What is needed
From the line containing "[], _ => .error 0x12" to the last line below, retype everything word for word.

Supplied data

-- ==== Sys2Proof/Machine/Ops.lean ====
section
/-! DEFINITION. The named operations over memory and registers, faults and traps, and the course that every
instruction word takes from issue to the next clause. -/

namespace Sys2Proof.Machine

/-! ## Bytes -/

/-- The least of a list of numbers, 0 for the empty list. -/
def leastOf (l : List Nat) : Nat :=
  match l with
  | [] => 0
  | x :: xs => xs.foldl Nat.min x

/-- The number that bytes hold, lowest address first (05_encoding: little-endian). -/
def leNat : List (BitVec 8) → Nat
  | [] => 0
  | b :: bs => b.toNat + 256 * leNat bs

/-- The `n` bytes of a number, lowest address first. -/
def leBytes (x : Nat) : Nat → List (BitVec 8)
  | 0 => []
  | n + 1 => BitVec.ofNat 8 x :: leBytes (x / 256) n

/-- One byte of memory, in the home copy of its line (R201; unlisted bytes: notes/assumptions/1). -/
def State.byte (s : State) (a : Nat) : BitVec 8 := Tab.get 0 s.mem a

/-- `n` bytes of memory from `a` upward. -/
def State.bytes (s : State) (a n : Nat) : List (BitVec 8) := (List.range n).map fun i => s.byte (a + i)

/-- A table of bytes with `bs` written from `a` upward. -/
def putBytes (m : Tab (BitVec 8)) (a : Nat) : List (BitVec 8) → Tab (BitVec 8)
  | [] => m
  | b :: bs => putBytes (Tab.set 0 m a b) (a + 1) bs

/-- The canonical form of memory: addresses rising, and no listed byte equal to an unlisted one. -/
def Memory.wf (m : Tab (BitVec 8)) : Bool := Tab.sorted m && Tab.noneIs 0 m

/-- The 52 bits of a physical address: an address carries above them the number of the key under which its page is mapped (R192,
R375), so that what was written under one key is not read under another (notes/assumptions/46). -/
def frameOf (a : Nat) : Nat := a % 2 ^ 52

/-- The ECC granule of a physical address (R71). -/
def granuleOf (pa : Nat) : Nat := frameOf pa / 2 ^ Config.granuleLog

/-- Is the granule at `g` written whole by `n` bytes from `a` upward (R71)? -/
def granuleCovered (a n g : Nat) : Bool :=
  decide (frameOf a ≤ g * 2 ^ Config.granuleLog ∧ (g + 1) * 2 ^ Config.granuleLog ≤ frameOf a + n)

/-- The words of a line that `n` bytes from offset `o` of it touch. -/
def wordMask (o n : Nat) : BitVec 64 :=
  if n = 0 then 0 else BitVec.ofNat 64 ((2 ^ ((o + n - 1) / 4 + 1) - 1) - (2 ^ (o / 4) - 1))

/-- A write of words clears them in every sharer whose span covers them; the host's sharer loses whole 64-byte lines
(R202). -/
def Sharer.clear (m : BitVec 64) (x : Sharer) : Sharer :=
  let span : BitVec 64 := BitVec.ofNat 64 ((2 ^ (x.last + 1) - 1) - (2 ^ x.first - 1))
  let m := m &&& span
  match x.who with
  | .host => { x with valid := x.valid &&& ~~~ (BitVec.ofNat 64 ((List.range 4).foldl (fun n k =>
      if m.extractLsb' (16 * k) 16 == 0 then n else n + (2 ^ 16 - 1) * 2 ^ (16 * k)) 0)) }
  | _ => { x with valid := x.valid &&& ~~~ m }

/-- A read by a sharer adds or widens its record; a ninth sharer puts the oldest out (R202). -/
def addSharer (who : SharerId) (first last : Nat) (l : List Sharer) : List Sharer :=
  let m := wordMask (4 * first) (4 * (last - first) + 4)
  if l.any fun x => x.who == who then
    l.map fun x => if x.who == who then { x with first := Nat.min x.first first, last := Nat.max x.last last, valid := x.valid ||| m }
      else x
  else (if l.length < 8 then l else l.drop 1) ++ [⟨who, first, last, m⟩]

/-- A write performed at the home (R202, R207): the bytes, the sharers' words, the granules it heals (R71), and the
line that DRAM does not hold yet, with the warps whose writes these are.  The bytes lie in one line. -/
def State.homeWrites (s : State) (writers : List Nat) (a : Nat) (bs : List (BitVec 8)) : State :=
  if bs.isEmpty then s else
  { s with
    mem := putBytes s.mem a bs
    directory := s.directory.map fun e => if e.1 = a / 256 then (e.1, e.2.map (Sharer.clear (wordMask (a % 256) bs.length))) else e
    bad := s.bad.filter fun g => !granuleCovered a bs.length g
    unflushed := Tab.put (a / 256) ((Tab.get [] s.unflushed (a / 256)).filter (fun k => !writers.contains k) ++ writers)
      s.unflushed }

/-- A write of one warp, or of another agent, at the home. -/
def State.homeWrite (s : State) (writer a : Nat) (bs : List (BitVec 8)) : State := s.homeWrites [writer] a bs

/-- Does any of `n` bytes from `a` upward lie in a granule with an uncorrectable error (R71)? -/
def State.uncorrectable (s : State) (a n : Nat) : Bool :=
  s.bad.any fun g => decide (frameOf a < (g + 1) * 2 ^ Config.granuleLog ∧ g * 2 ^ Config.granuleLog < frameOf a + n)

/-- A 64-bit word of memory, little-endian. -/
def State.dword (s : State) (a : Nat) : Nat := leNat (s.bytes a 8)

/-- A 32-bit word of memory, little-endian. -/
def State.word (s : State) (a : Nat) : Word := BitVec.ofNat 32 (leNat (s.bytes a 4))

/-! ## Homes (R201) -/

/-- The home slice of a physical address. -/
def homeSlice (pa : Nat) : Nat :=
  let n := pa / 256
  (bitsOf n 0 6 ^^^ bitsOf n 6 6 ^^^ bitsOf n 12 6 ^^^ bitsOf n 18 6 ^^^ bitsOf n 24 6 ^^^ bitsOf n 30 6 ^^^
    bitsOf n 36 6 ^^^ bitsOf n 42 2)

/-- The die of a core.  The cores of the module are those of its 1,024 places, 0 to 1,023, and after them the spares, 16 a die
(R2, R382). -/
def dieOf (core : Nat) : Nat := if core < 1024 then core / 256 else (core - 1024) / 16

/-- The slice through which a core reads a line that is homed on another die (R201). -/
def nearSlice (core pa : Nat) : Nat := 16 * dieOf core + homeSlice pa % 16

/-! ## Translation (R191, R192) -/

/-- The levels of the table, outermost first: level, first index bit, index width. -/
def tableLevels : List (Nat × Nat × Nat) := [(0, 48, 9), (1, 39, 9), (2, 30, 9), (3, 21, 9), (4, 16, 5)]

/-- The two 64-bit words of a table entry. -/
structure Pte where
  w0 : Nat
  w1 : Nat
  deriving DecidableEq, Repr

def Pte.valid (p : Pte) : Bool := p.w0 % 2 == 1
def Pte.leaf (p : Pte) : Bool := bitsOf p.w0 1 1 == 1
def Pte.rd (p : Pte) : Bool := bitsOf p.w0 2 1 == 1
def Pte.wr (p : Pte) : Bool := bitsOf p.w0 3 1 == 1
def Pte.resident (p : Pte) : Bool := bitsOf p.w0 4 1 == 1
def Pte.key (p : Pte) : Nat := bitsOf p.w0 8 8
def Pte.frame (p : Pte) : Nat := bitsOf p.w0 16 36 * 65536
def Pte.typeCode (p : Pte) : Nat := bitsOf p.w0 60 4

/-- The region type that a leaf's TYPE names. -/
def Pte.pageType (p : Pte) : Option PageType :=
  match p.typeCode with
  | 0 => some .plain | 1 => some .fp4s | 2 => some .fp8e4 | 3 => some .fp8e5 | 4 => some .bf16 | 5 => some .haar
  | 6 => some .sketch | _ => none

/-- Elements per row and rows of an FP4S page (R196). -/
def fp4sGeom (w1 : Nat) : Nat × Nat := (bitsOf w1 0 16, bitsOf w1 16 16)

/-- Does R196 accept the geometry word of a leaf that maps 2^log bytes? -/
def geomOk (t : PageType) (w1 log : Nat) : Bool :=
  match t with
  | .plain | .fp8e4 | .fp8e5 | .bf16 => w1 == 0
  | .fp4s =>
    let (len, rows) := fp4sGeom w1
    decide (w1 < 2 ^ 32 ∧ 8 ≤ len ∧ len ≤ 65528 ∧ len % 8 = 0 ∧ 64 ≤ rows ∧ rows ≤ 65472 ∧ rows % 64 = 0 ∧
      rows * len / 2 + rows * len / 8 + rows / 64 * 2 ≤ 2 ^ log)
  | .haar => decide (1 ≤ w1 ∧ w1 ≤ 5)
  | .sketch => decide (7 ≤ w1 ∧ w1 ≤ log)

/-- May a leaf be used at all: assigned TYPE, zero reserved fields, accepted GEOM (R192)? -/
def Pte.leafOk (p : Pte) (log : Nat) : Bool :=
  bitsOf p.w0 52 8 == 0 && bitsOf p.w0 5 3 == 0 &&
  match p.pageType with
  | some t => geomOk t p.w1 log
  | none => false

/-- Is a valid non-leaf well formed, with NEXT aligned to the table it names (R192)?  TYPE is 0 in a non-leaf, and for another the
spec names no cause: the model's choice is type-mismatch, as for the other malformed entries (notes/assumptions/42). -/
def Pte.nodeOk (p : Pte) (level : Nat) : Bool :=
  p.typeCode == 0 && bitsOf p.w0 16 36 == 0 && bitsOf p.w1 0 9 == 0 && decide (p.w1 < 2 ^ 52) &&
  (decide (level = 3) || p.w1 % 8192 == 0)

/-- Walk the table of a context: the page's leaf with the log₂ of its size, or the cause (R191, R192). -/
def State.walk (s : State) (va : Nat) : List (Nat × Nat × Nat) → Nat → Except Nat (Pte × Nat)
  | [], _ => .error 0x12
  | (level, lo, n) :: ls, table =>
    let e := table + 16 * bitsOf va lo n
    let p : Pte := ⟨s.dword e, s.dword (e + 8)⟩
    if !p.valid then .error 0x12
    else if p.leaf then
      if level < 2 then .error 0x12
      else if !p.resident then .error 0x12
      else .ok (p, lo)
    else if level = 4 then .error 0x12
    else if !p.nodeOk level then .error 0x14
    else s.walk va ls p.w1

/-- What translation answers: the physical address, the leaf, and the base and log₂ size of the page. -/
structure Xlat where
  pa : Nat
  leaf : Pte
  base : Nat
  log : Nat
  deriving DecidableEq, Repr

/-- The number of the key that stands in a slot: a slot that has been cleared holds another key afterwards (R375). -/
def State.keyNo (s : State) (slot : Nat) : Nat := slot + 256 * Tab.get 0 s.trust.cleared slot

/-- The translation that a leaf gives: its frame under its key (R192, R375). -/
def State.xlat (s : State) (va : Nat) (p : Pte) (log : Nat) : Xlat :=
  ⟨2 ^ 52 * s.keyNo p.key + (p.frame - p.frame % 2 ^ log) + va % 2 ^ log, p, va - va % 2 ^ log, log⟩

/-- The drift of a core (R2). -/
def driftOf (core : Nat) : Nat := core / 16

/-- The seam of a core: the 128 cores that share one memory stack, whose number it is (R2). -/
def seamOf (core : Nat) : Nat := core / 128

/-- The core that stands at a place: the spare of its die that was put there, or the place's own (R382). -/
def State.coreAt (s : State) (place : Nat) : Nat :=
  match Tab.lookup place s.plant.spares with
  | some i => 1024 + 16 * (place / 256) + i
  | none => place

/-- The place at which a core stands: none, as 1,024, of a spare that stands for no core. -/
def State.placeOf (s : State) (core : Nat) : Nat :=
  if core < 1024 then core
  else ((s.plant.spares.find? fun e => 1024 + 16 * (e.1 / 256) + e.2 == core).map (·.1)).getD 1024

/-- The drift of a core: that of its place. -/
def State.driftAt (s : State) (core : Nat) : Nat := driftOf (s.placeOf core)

Written solution
  | [], _ => .error 0x12
  | (level, lo, n) :: ls, table =>
    let e := table + 16 * bitsOf va lo n
    let p : Pte := ⟨s.dword e, s.dword (e + 8)⟩
    if !p.valid then .error 0x12
    else if p.leaf then
      if level < 2 then .error 0x12
      else if !p.resident then .error 0x12
      else .ok (p, lo)
    else if level = 4 then .error 0x12
    else if !p.nodeOk level then .error 0x14
    else s.walk va ls p.w1

/-- What translation answers: the physical address, the leaf, and the base and log₂ size of the page. -/
structure Xlat where
  pa : Nat
  leaf : Pte
  base : Nat
  log : Nat
  deriving DecidableEq, Repr

/-- The number of the key that stands in a slot: a slot that has been cleared holds another key afterwards (R375). -/
def State.keyNo (s : State) (slot : Nat) : Nat := slot + 256 * Tab.get 0 s.trust.cleared slot

/-- The translation that a leaf gives: its frame under its key (R192, R375). -/
def State.xlat (s : State) (va : Nat) (p : Pte) (log : Nat) : Xlat :=
  ⟨2 ^ 52 * s.keyNo p.key + (p.frame - p.frame % 2 ^ log) + va % 2 ^ log, p, va - va % 2 ^ log, log⟩

/-- The drift of a core (R2). -/
def driftOf (core : Nat) : Nat := core / 16

/-- The seam of a core: the 128 cores that share one memory stack, whose number it is (R2). -/
def seamOf (core : Nat) : Nat := core / 128

/-- The core that stands at a place: the spare of its die that was put there, or the place's own (R382). -/
def State.coreAt (s : State) (place : Nat) : Nat :=
  match Tab.lookup place s.plant.spares with
  | some i => 1024 + 16 * (place / 256) + i
  | none => place

/-- The place at which a core stands: none, as 1,024, of a spare that stands for no core. -/
def State.placeOf (s : State) (core : Nat) : Nat :=
  if core < 1024 then core
  else ((s.plant.spares.find? fun e => 1024 + 16 * (e.1 / 256) + e.2 == core).map (·.1)).getD 1024

/-- The drift of a core: that of its place. -/
def State.driftAt (s : State) (core : Nat) : Nat := driftOf (s.placeOf core)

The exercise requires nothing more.